1 ère partie : Genèse

Section 1 : Les effets de l’alternance à répétition

B. La multiplication des organisations libérales

On évoquera ici certaines organisations dont la date de création est parfois ancienne, mais qui n’ont déployé pleinement leurs activités et participé à la constitution d’un « réseau » libéral que dans la période la plus récente. C’est le cas de :

• L’Institut de l’entreprise : créé en 1975 à l’initiative notamment de François Ceyrac (alors président du Comité national du patronat français, CNPF427), il est depuis 2005 présidé par Michel Pébereau (ex-président du Crédit commercial de France, de la Banque nationale de Paris et de BNP Paribas). Il se veut « à la fois lieu d’élaboration d’une pensée managériale moderne et un centre de réflexion sur les sujets de société ». Afin d’alimenter la réflexion des chefs d’entreprise, il développe à la fois des activités de réflexion (avec deux commissions permanentes, l’Observatoire de la dépense publique et la Commission de modernisation de la fiscalité, et des commissions ad hoc) et de formation (il a créé en son sein l’Institut des Hautes Etudes de l’Entreprise, qui reçoit des auditeurs lors d’une session, sur le modèle de l’Institut des hautes études de défense nationale). A côté des traditionnels colloques et séminaires, il publie également des notes (les « Notes de benchmarking international » et les « Notes de l’Institut »). Il revendique son indépendance et une stratégie d’influence de l’opinion publique.
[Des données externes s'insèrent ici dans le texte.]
/-- `u` follows from `s` with the zone at rest: what an event does to a node that takes no trip. -/
structure Rests (s u : State) : Prop where
  zone : ZoneRests u
  calm : u.hm.mode = .listen ∨ u.phase ≠ .running
  st : u.zs.st = s.zs.st
  mode : u.hm.mode = s.hm.mode
  phase : u.phase = s.phase
  closes : u.rcp.closeWaits = s.rcp.closeWaits
  commands : ∀ c, command u c = command s c
  queue : s.hm.mode = .listen → ∀ e ∈ u.slc.queue, e = .status ∨ e ∈ s.slc.queue
  driving : u.vtu.driving = true → s.vtu.driving = true
  own : s.icu.own = .none ∨ s.icu.own = .inForce → u.icu.own = .none ∨ u.icu.own = .inForce

namespace Rests

variable {s u v : State}

theorem refl (hz : ZoneRests s) (hc : s.hm.mode = .listen ∨ s.phase ≠ .running) : Rests s s :=
  ⟨hz, hc, rfl, rfl, rfl, rfl, fun _ => rfl, fun _ _ h => .inr h, id, id⟩

/-- What an operation leaves of a resting zone, each part as it was unless another proof is given. -/
theorem of (h : Rests s u) (hst : v.zs.st = u.zs.st := by rfl) (hm : v.hm.mode = u.hm.mode := by rfl)
    (hp : v.phase = u.phase := by rfl) (hw : v.rcp.closeWaits = u.rcp.closeWaits := by rfl)
    (hc : ∀ c, command v c = command u c := by intro c; rfl)
    (hq : ∀ e ∈ v.slc.queue, e = .status ∨ e ∈ u.slc.queue := by exact fun _ h => .inr h)
    (hd : v.vtu.driving = true → u.vtu.driving = true := by exact id)
    (ho : u.icu.own = .none ∨ u.icu.own = .inForce → v.icu.own = .none ∨ v.icu.own = .inForce := by exact id) :
    Rests s v where
  zone := by unfold ZoneRests; rw [hst]; exact h.zone
  calm := by rw [hm, hp]; exact h.calm
  st := hst.trans h.st
  mode := hm.trans h.mode
  phase := hp.trans h.phase
  closes := hw.trans h.closes
  commands c := (hc c).trans (h.commands c)
  queue hl e he := (hq e he).elim .inl (h.queue hl e)
  driving := h.driving ∘ hd
  own := ho ∘ h.own

theorem either {p : Prop} [Decidable p] (hu : Rests s u) (hv : Rests s v) : Rests s (if p then u else v) := by
  split
  · exact hu
  · exact hv

theorem eitherOrder {f g : State → State} (first : Bool) (h : Rests s u) (hf : ∀ {v}, Rests s v → Rests s (f v))
    (hg : ∀ {v}, Rests s v → Rests s (g v)) : Rests s (inEitherOrder first f g u) := by
  unfold inEitherOrder; split
  · exact hg (hf h)
  · exact hf (hg h)

theorem draws (h : Rests s u) : Rests s (drawn u) := h.of

/-! ## Faults, record and queue -/

theorem takesHealth (h : Rests s u) : Rests s (takeHealth u) := by rw [takeHealth_eq]; exact h.of

theorem raises (h : Rests s u) (f : FaultId) : Rests s (raiseFault f u) :=
  (h.of : Rests s (u.setHm { u.hm with
    active := putFault f true u.hm.active, sticky := putFault f true u.hm.sticky })).takesHealth

theorem clears (h : Rests s u) (f : FaultId) : Rests s (clearFault f u) :=
  (h.of : Rests s (u.setHm { u.hm with active := putFault f false u.hm.active })).takesHealth

theorem follows (h : Rests s u) (f : FaultId) (b : Bool) : Rests s (followFault f b u) := by
  unfold followFault; repeat' split
  · exact h
  · exact h.raises f
  · exact h.clears f
  · exact h

theorem startsWrite (h : Rests s u) (again : Bool) : Rests s (startWrite again u) := h.of

theorem setsRecord (h : Rests s u) (r : TripRecord) : Rests s (setRecord r u) := by
  have hw := (setRecord_rcp r u).2.1
  rw [setRecord_eq]
  exact h.of (hw := hw)

theorem raisesRecord (h : Rests s u) (g : Nat) : Rests s (rcpRaise g u) := .either (h.setsRecord _) h

theorem permitsRecord (h : Rests s u) : Rests s (rcpPermit u) := .either (h.setsRecord _) h

theorem queuesStatus (h : Rests s u) : Rests s (queueStatus u) := by
  have hq (e : TxEntry) (he : e ∈ (queueStatus u).slc.queue) : e = .status ∨ e ∈ u.slc.queue := mem_of_mem_place he
  unfold queueStatus at hq ⊢
  rw [place_eq] at hq ⊢
  exact h.of (hq := hq)

/-- A frame is placed only where the node is not in LISTEN mode. -/
theorem places (h : Rests s u) (e : TxEntry) (hm : u.hm.mode = .armed) : Rests s (place e u) := by
  have armed : s.hm.mode ≠ .listen := by rw [← h.mode, hm]; decide
  rw [place_eq]
  exact { h with queue := fun hl => absurd hl armed }

theorem dropsQueue (h : Rests s u) {l : LineCtl} (hl : l.queue.Sublist u.slc.queue) : Rests s (u.setSlc l) :=
  h.of (hq := fun _ he => .inr (hl.subset he))

theorem setsLine (h : Rests s u) {l : LineCtl} (hl : l.queue = u.slc.queue := by rfl) : Rests s (u.setSlc l) :=
  h.dropsQueue (hl ▸ List.Sublist.refl _)

/-! ## Channels -/

theorem setsChan (h : Rests s u) {c : Channel} {r r' : ChanRun} (hr : chan u c = some r) (hcmd : r'.cmd = r.cmd) :
    Rests s (setChan c (some r') u) := by
  refine h.of (hc := fun e => ?_)
  unfold command
  by_cases he : e = c
  · subst he
    rw [chan_setChan_same, hr]
    exact congrArg some hcmd
  · rw [chan_setChan_other (Ne.symm he)]

theorem followsUnconfirmed (h : Rests s u) : Rests s (followUnconfirmed u) := h.follows _ _

/-! ## The zone -/

theorem takesActivity (h : Rests s u) (t g : Nat) : Rests s (takeActivity t g u) := by
  unfold takeActivity; dsimp only; split
  · exact ((h.of : Rests s (u.setZs _)).of : Rests s (State.setZs _ _)).raisesRecord _
  · exact h.of

theorem reportsActivity (h : Rests s u) (t g : Nat) (aftershock : Bool) : Rests s (activity t g aftershock u) := by
  have taken := h.takesActivity t g
  unfold activity; dsimp only; split
  · exact h
  · rw [recomputeHold_of_rests taken.zone, ite_self, activityEffect_of_rests taken.zone]
    exact taken

theorem changesLine (h : Rests s u) (before : Bool) : Rests s (lineChange before u) := by
  rw [lineChange_of_rests h.zone]; exact h

theorem leavesPending (h : Rests s u) (c : Channel) (b : Bool) : Rests s (leftPending c b u) := by
  rw [leftPending_of_rests h.zone]; exact h

theorem leavesPause (h : Rests s u) : Rests s (leavePause u) := by rw [leavePause_of_rests h.zone]; exact h

theorem reportsPrecheck (h : Rests s u) (before : Bool) : Rests s (precheckReport before u) := by
  rw [precheckReport_of_rests h.zone]; exact h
• L’Institut français pour la recherche sur les administrations publiques (IFRAP) : créé en 1985 par Bernard Zimmern, chef d’une petite entreprise, l’IFRAP milite pour une profonde réforme de l’administration et une meilleure utilisation de l’argent public. Se déclarant apolitique, l’IFRAP n’en est pas moins fortement idéologisé et s’est prononcé contre les 35 heures ou le pouvoir des syndicats428. Il publie la revue Société civile et organise des colloques, en 2004 par exemple il invite des députés pour aborder le thème « Hôpital public : quel avenir ? ».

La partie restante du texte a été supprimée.